My point about voters is that everyone you EVER interact w on political twitter, at political events falls into the tails of this distribution (2.5%). Most people who watch mainstream major networks news, read @nytimes or @WAPO,watch Sunday shows would fall within the 13.5% bands
Although there are certainly some primary voters who hail from the two 34% areas, the bulk of the two party's primary electorates come from the right & left flank of this graph, which means the far left & right are far more extreme than average & even the center and mods are more
conservative and liberal than the average electorate. For all the convo about the Dem primary, polling consistently shows only about 40% of all people who plan to cast ballots in it, people who as a group are already non-representative of the whole country, have watched a debate
Much of the people sitting in those two 34% bands are America's "disengaged" (as @pewresearch calls them). They aren't particularly ideological, but bc of that, they aren't all that inclined to participate (although this is NOT the only thing driving our low participation rates).

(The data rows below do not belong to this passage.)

theorem State.recoverJournal_touches {a0 : _} {a1 : _} : Touches { regs := true, beat := true, ev := true, jr := true, rt := true, loops := true } a0 (@State.recoverJournal a0 a1) := by
  unfold State.recoverJournal
  dsimp only
  refine Touches.ite ?_ ?_
  · refine Touches.trans ?_ State.resumeOpTime_touches rfl
    refine Touches.mkUpd ?_ (by simp only [State.without, cond_true, cond_false])
    refine Touches.trans ?_ State.journalIs_touches rfl
    refine Touches.ite ?_ ?_
    · refine Touches.trans ?_ State.journalCut_touches rfl
      refine Touches.ite ?_ ?_
      · refine Touches.trans ?_ State.raise_touches rfl
        refine Touches.trans ?_ Touches.inc rfl
        refine Touches.ite ?_ ?_
        · refine Touches.trans ?_ State.raise_touches rfl
          refine Touches.trans ?_ Touches.put rfl
          refine Touches.mkUpd ?_ (by simp only [State.without, cond_true, cond_false])
          refine Touches.foldl ?_ (fun v0 v1 => ?_)
          · refine Touches.trans ?_ State.chooseHalf_touches rfl
            exact Touches.refl _
          · refine Touches.trans ?_ State.forgetRec_touches rfl
            exact Touches.refl _
        · refine Touches.trans ?_ Touches.put rfl
          refine Touches.mkUpd ?_ (by simp only [State.without, cond_true, cond_false])
          refine Touches.foldl ?_ (fun v2 v3 => ?_)
          · refine Touches.trans ?_ State.chooseHalf_touches rfl
            exact Touches.refl _
          · refine Touches.trans ?_ State.forgetRec_touches rfl
            exact Touches.refl _
      · refine Touches.ite ?_ ?_
        · refine Touches.trans ?_ State.raise_touches rfl
          refine Touches.trans ?_ Touches.put rfl
          refine Touches.mkUpd ?_ (by simp only [State.without, cond_true, cond_false])
          refine Touches.foldl ?_ (fun v4 v5 => ?_)
          · refine Touches.trans ?_ State.chooseHalf_touches rfl
            exact Touches.refl _
          · refine Touches.trans ?_ State.forgetRec_touches rfl
            exact Touches.refl _
        · refine Touches.trans ?_ Touches.put rfl
          refine Touches.mkUpd ?_ (by simp only [State.without, cond_true, cond_false])
          refine Touches.foldl ?_ (fun v6 v7 => ?_)
          · refine Touches.trans ?_ State.chooseHalf_touches rfl
            exact Touches.refl _
          · refine Touches.trans ?_ State.forgetRec_touches rfl
            exact Touches.refl _
    · refine Touches.ite ?_ ?_
      · refine Touches.trans ?_ State.raise_touches rfl
        refine Touches.trans ?_ Touches.inc rfl
        refine Touches.ite ?_ ?_
        · refine Touches.trans ?_ State.raise_touches rfl
          refine Touches.trans ?_ Touches.put rfl
          refine Touches.mkUpd ?_ (by simp only [State.without, cond_true, cond_false])
          refine Touches.foldl ?_ (fun v8 v9 => ?_)
          · refine Touches.trans ?_ State.chooseHalf_touches rfl
            exact Touches.refl _
          · refine Touches.trans ?_ State.forgetRec_touches rfl
            exact Touches.refl _
        · refine Touches.trans ?_ Touches.put rfl
          refine Touches.mkUpd ?_ (by simp only [State.without, cond_true, cond_false])
          refine Touches.foldl ?_ (fun v10 v11 => ?_)
          · refine Touches.trans ?_ State.chooseHalf_touches rfl
            exact Touches.refl _
          · refine Touches.trans ?_ State.forgetRec_touches rfl
            exact Touches.refl _
      · refine Touches.ite ?_ ?_
        · refine Touches.trans ?_ State.raise_touches rfl
          refine Touches.trans ?_ Touches.put rfl
          refine Touches.mkUpd ?_ (by simp only [State.without, cond_true, cond_false])
          refine Touches.foldl ?_ (fun v12 v13 => ?_)
          · refine Touches.trans ?_ State.chooseHalf_touches rfl
            exact Touches.refl _
          · refine Touches.trans ?_ State.forgetRec_touches rfl
            exact Touches.refl _
        · refine Touches.trans ?_ Touches.put rfl
          refine Touches.mkUpd ?_ (by simp only [State.without, cond_true, cond_false])
          refine Touches.foldl ?_ (fun v14 v15 => ?_)
          · refine Touches.trans ?_ State.chooseHalf_touches rfl
            exact Touches.refl _
          · refine Touches.trans ?_ State.forgetRec_touches rfl
            exact Touches.refl _
  · refine Touches.mkUpd ?_ (by simp only [State.without, cond_true, cond_false])
    refine Touches.trans ?_ State.journalIs_touches rfl
    refine Touches.ite ?_ ?_
    · refine Touches.trans ?_ State.journalCut_touches rfl
      refine Touches.ite ?_ ?_
      · refine Touches.trans ?_ State.raise_touches rfl
        refine Touches.trans ?_ Touches.inc rfl
        refine Touches.ite ?_ ?_
        · refine Touches.trans ?_ State.raise_touches rfl
          refine Touches.trans ?_ Touches.put rfl
          refine Touches.mkUpd ?_ (by simp only [State.without, cond_true, cond_false])
          refine Touches.foldl ?_ (fun v16 v17 => ?_)
          · refine Touches.trans ?_ State.chooseHalf_touches rfl
            exact Touches.refl _
          · refine Touches.trans ?_ State.forgetRec_touches rfl
            exact Touches.refl _
        · refine Touches.trans ?_ Touches.put rfl
          refine Touches.mkUpd ?_ (by simp only [State.without, cond_true, cond_false])
          refine Touches.foldl ?_ (fun v18 v19 => ?_)
          · refine Touches.trans ?_ State.chooseHalf_touches rfl
            exact Touches.refl _
          · refine Touches.trans ?_ State.forgetRec_touches rfl
            exact Touches.refl _
      · refine Touches.ite ?_ ?_
        · refine Touches.trans ?_ State.raise_touches rfl
          refine Touches.trans ?_ Touches.put rfl
          refine Touches.mkUpd ?_ (by simp only [State.without, cond_true, cond_false])
          refine Touches.foldl ?_ (fun v20 v21 => ?_)
          · refine Touches.trans ?_ State.chooseHalf_touches rfl
            exact Touches.refl _
          · refine Touches.trans ?_ State.forgetRec_touches rfl
            exact Touches.refl _
        · refine Touches.trans ?_ Touches.put rfl
          refine Touches.mkUpd ?_ (by simp only [State.without, cond_true, cond_false])
          refine Touches.foldl ?_ (fun v22 v23 => ?_)
          · refine Touches.trans ?_ State.chooseHalf_touches rfl
            exact Touches.refl _
          · refine Touches.trans ?_ State.forgetRec_touches rfl
            exact Touches.refl _
    · refine Touches.ite ?_ ?_
      · refine Touches.trans ?_ State.raise_touches rfl
        refine Touches.trans ?_ Touches.inc rfl
        refine Touches.ite ?_ ?_
        · refine Touches.trans ?_ State.raise_touches rfl
          refine Touches.trans ?_ Touches.put rfl
          refine Touches.mkUpd ?_ (by simp only [State.without, cond_true, cond_false])
          refine Touches.foldl ?_ (fun v24 v25 => ?_)
          · refine Touches.trans ?_ State.chooseHalf_touches rfl
            exact Touches.refl _
          · refine Touches.trans ?_ State.forgetRec_touches rfl
            exact Touches.refl _
        · refine Touches.trans ?_ Touches.put rfl
          refine Touches.mkUpd ?_ (by simp only [State.without, cond_true, cond_false])
          refine Touches.foldl ?_ (fun v26 v27 => ?_)
          · refine Touches.trans ?_ State.chooseHalf_touches rfl
            exact Touches.refl _
          · refine Touches.trans ?_ State.forgetRec_touches rfl
            exact Touches.refl _
      · refine Touches.ite ?_ ?_
        · refine Touches.trans ?_ State.raise_touches rfl
          refine Touches.trans ?_ Touches.put rfl
          refine Touches.mkUpd ?_ (by simp only [State.without, cond_true, cond_false])
          refine Touches.foldl ?_ (fun v28 v29 => ?_)
          · refine Touches.trans ?_ State.chooseHalf_touches rfl
            exact Touches.refl _
          · refine Touches.trans ?_ State.forgetRec_touches rfl
            exact Touches.refl _
        · refine Touches.trans ?_ Touches.put rfl
          refine Touches.mkUpd ?_ (by simp only [State.without, cond_true, cond_false])
          refine Touches.foldl ?_ (fun v30 v31 => ?_)
          · refine Touches.trans ?_ State.chooseHalf_touches rfl
            exact Touches.refl _
          · refine Touches.trans ?_ State.forgetRec_touches rfl
            exact Touches.refl _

So when I give public lectures and interviews I try to remind my audiences that if they are hearing me talk, they are in the 1%. And when they look around confused I clarify, "no, no, not the income 1%, the information 1%. Th engagement 1%. And this is the crisis that underlies
every other crisis we have in American politics."
I want to add this follower Q to the thread in case other people need this frame of reference. Very good Q!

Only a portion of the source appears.